In order to add new QSAR model implementations, all we have to do is create a new subpackage in our qsarextra
application. This package
will be called genuimodels
and its presence tells the genuisetup
command that it should look for special modules and classes in this package. For new machine learning algorithms, we need to create a module called
algorithms.py
. The genuisetup
command will be looking for a module named
like this and search for implementations of the genui.models.genuimodels.bases.Algorithm
abstract class. A minimal algorithms.py
would look something like this:
"""
algorithms.py in src/genui/qsar/extensions/qsarextra/genuimodels/
"""
from pandas import DataFrame, Series
from genui.models.genuimodels.bases import Algorithm
class MyAlgorithm(Algorithm):
name = "MyAlgorithmName"
@property
def model(self):
pass
def fit(self, X: DataFrame, y: Series):
pass
def predict(self, X: DataFrame) -> Series:
pass
Implement these three methods and you are done. No more work needed.
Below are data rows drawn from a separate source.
def execBzDep (site : Site) (n : SlotId) (s : State) : Host.Outcome State Fault Refusal :=
  .next (s.barza site n 13 fun w sl =>
    let ref := (sl.getX (fRs1 w)).toNat
    let v := (sl.getX (fRs2 w)).toNat
    if fRd w != 0 || 64 ≤ f7 w || 2 ^ 16 ≤ ref || !ownOk ref || 2 ^ 48 ≤ v || bits v 24 24 == 0 then s.trap site n 2
    else s.dep site n (f7 w) ref v)

/-- A LOAD issued under the epoch that a cancel would take is still in flight (R208). -/
def State.epochBusy (s : State) (site d : Nat) : Bool :=
  let e := (s.fld (Reg.STR_STATE_EPOCH site d) + 1) % 16
  (s.ctx site d).xfers.any fun x => armKind x.desc == 0 && x.epoch == e

def execBzScancel (site : Site) (n : SlotId) (s : State) : Host.Outcome State Fault Refusal :=
  .next (s.barza site n 14 fun w _ =>
    if fRs1 w != 0 || fRs2 w != 0 || 64 ≤ f7 w then s.trap site n 2
    else if s.epochBusy site (f7 w) then
      (s.modSlot site n fun x => { x with wait := some (.cancel (f7 w), 0) }).stall site n none
    else
      let s1 := s.cancelCtx site (f7 w)
      s1.retireX site n 4 (fRd w) (BitVec.ofNat 64 (s1.fld (Reg.STR_STATE_EPOCH site (f7 w)))))

/-! ## Sends, fills and copies -/

/-- Address of an entry of the link schedule, and the entry (R60). -/
def State.schedAddr (s : State) (site d j : Nat) : Nat := s.fld (Reg.LINK_SCHED_BASE site) * 4096 + 8 * (128 * d + j)
def State.schedEntry (s : State) (site d j : Nat) : Nat := leNat (s.sliceGet site (s.schedAddr site d j) 8)

/-- BZ.SEND (R61, R193). A BYTES of 0 or above 32,768 traps with cause 2, as a reserved encoding does (log entry 63). -/
def execBzSend (site : Site) (n : SlotId) (s : State) : Host.Outcome State Fault Refusal :=
  .next (s.barza site n 15 fun w sl =>
    let j := (sl.getX (fRs1 w)).toNat
    let r := (sl.getX (fRs2 w)).toNat
    let src := bits r 0 23
    let len := bits r 24 16
    let at_ := s.schedAddr site (f7 w % 4) (j % 128)
    let kind := s.schedEntry site (f7 w % 4) (j % 128) % 4
    if s.waking site at_ 8 then s.stall site n (some (.bank at_ 8))
    else if fRd w != 0 || f7 w / 4 != 0 || 2 ^ (s.fld Reg.BEAT_CFG_K - 9) ≤ j || kind == 0 || kind == 3 || bits r 23 1 != 0
        || 2 ^ 40 ≤ r || len == 0 || 32768 < len || src % 128 != 0 || sliceSize site < src + len then s.trap site n 2
    else
      let rec_ : SendRec := { dir := f7 w % 4, j := j, src := src, len := len, slot := n, blk := sl.blk.id, seq := (s.cl site).nextOp }
      ((s.bump site).modBlk site n fun b => { b with sends := b.sends ++ [rec_] }).done4 site n)

/-- The bytes that a block of a transposer copy reaches (R198, R212). -/
def copyReach (d : Nat) : Nat :=
  (List.range (bits d 64 23)).foldl (fun a b => max a (dealPlace true (bits d 194 1 == 1) (ewBytes (bits d 192 2)) (bits d 195 8)
    (bits d 203 8) (bits d 64 23) (bits d 224 16) (bits d 240 23) b + 1)) 0

/-- Whether a copy descriptor is legal for a fill, a plain copy or a transposer copy (R212). -/
def copyOk (k : OpKind) (d size : Nat) : Bool :=
  let bytes := bits d 64 23
  let n := bits d 96 16
  let src := bits d 0 23
  let dst := bits d 23 23
  let sstep := bits d 128 23
  let dstep := bits d 151 23
  let w := ewBytes (bits d 192 2)
  let rows := bits d 195 8
  let cols := bits d 203 8
  let shape := bits d 192 2 != 3 && decide (1 ≤ rows) && decide (rows ≤ 128) && decide (1 ≤ cols) && decide (cols ≤ 128)
    && bytes == rows * cols * w
  let reach := if k = .xcopy then copyReach d else bytes
  bits d 46 18 == 0 && bits d 87 9 == 0 && bits d 112 16 == 0 && bits d 174 18 == 0 && bits d 211 13 == 0 && bits d 263 25 == 0
    && bits d 320 192 == 0 && bytes != 0 && n != 0 && syncOk (bits d 288 16)
    && (k != .xcopy || shape)
    && decide (dst + (n - 1) * dstep + reach ≤ size)
    && (if k = .fill then dst % 8 == 0 && bytes % 8 == 0
        else decide (src + (n - 1) * sstep + bytes ≤ size)
          && (List.range n).all fun i =>
            decide (src + i * sstep + bytes ≤ dst + i * dstep) || decide (dst + i * dstep + reach ≤ src + i * sstep))

/-- Issue a fill or copy to the fetch engine or the transposer: its descriptor is read and checked, and it queues or stalls (R51,
R212, R213). -/
def State.issueCopy (s : State) (site n : Nat) (o : Op) : State :=
  let q := if o.kind = .xcopy then (s.cl site).xcopies else (s.cl site).fills
  if s.waking site o.desc 64 then s.stall site n (some (.bank o.desc 64))
  else match s.descAt site o.desc with
  | none => s.trap site n 2
  | some d =>
    if !copyOk o.kind d (sliceSize site) then s.trap site n 2
    else if roomIn (q.drop 1) n then
      let s0 := (s.touchRead site o.desc 64 (s.coreWho site n)).1
      let s1 := (s0.bump site).modCl site fun c =>
        if o.kind = .xcopy then { c with xcopies := c.xcopies ++ [{ o with desc := d }], xline := c.xline ++ [(64, o.id)] }
        else { c with fills := c.fills ++ [{ o with desc := d }] }
      (s1.showQueues site).done4 site n
    else s.stall site n (some (.copies (o.kind == .xcopy)))

def execBzFill (site : Site) (n : SlotId) (s : State) : Host.Outcome State Fault Refusal :=
  .next (s.barza site n 16 fun w sl =>
    if fRd w != 0 || f7 w != 0 then s.trap site n 2
    else s.issueCopy site n { s.newOp site n .fill w (sl.getX (fRs1 w)).toNat with arg := (sl.getX (fRs2 w)).toNat })

def execBzCopy (site : Site) (n : SlotId) (s : State) : Host.Outcome State Fault Refusal :=
  .next (s.barza site n 17 fun w sl =>
    if fRd w != 0 || fRs2 w != 0 || f7 w / 2 != 0 then s.trap site n 2
    else s.issueCopy site n (s.newOp site n (if f7 w = 1 then .xcopy else .copy) w (sl.getX (fRs1 w)).toNat))

/-! ## Sync and beat opcodes -/

/-- BZ.SIG (R221, R222). -/
def execBzSig (site : Site) (n : SlotId) (s : State) : Host.Outcome State Fault Refusal :=
  .next (s.barza site n 18 fun w sl =>
    let r := (sl.getX (fRs1 w)).toNat
    let ref := bits r 0 16
    let dst := bits r 16 32
    let inc := (sl.getX (fRs2 w)).toInt
    let scope := bits ref 14 2
    let refGood := refOk ref && scope != 2
      && (if scope = 3 then bits r 48 16 == 0 && bits dst 25 1 == 0 && bits dst 0 4 == 9 else bits r 16 48 == 0)
    if fRd w != 0 || f7 w != 0 || !refGood || decide (inc < -(2 ^ 24 - 1)) || decide (2 ^ 24 - 1 < inc) then s.trap site n 2
    else
      let g : Sig := { ref := ref, inc := inc, dst := dst, src := s.unitAddr site (coreUnit site n) }
      (s.modBlk site n fun b => { b with sigs := b.sigs ++ [g] }).done4 site n)

/-- Take a threshold on wake: from the pending delta first, then from the committed value (R225). -/
def State.takeThr (s : State) (site n ref thr : Nat) : State :=
  let o := ref % 64
  let d := Store.get 0 (s.slot site n).blk.deltas o
  let t1 := min (thr : Int) (max d 0)
  let rest := thr - t1.toNat
  let s1 := s.modBlk site n fun b => { b with deltas := Store.upd 0 b.deltas o (· - t1) }
  if rest = 0 then s1
  else
    let s2 := s1.objAdd site o (-(rest : Int)) (s.unitAddr site (coreUnit site n)) s.beatLow
    s2.modBlk site n fun b => { b with taken := Store.upd 0 b.taken o (· + rest) }

/-- BZ.WAIT (R225). -/
def execBzWait (site : Site) (n : SlotId) (s : State) : Host.Outcome State Fault Refusal :=
  .next (s.barza site n 19 fun w sl =>
    let ref := (sl.getX (fRs1 w)).toNat
    let thr := (sl.getX (fRs2 w)).toNat
    let sub := f7 w == 1
    if fRd w != 0 || 2 ≤ f7 w || 2 ^ 16 ≤ ref || !ownOk ref || (sub && bits ref 14 2 != 0) || 2 ^ 24 ≤ thr then s.trap site n 2
    else if (thr : Int) ≤ s.seen site n ref then
      (if sub then s.takeThr site n ref thr else s).done4 site n
    else (s.modSlot site n fun x => { x with wait := some (.object ref thr sub, 0) }).stall site n none)

/-- Whether a slot's wait is met. -/
def State.waitHolds (s : State) (site n : Nat) : Bool :=
  match (s.slot site n).wait with
  | some (.object ref thr _, _) => decide ((thr : Int) ≤ s.seen site n ref)
  | some (.cancel d, _) => !s.epochBusy site d
  | none => false

/-- A lower slot with a subtracting wait on the same object is met and is served first (R225). -/
def State.servedFirst (s : State) (site n : Nat) : Bool :=
  match (s.slot site n).wait with
  | some (.object ref _ true, _) =>
    (List.range n).any fun m =>
      match (s.slot site m).wait with
      | some (.object r _ true, _) => r == ref && s.waitHolds site m
      | _ => false
  | _ => false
The algorithm should now show up among the others in the REST API
(URL: /api/qsar/algorithms/
)
after you run the genuisetup
command.
What happens after you run genuisetup
is that the new algorithm will be registered and an entry will be created in the
database representing this class. If the user then selects this as
an option while defining a QSAR model with the API (or in the GUI), the GenUI framework knows it needs
to use this class to construct the model. It prepares all the data (depending
on what descriptors were chosen by the user) and after initialization the
Algorithm.fit
method is called. Similarly, for predictions the
Algorithm.predict
method is used.
Lets see how a real world example would look like. We will implement
a new algorithm based on the implementation of Support Vector Machines (SVMs)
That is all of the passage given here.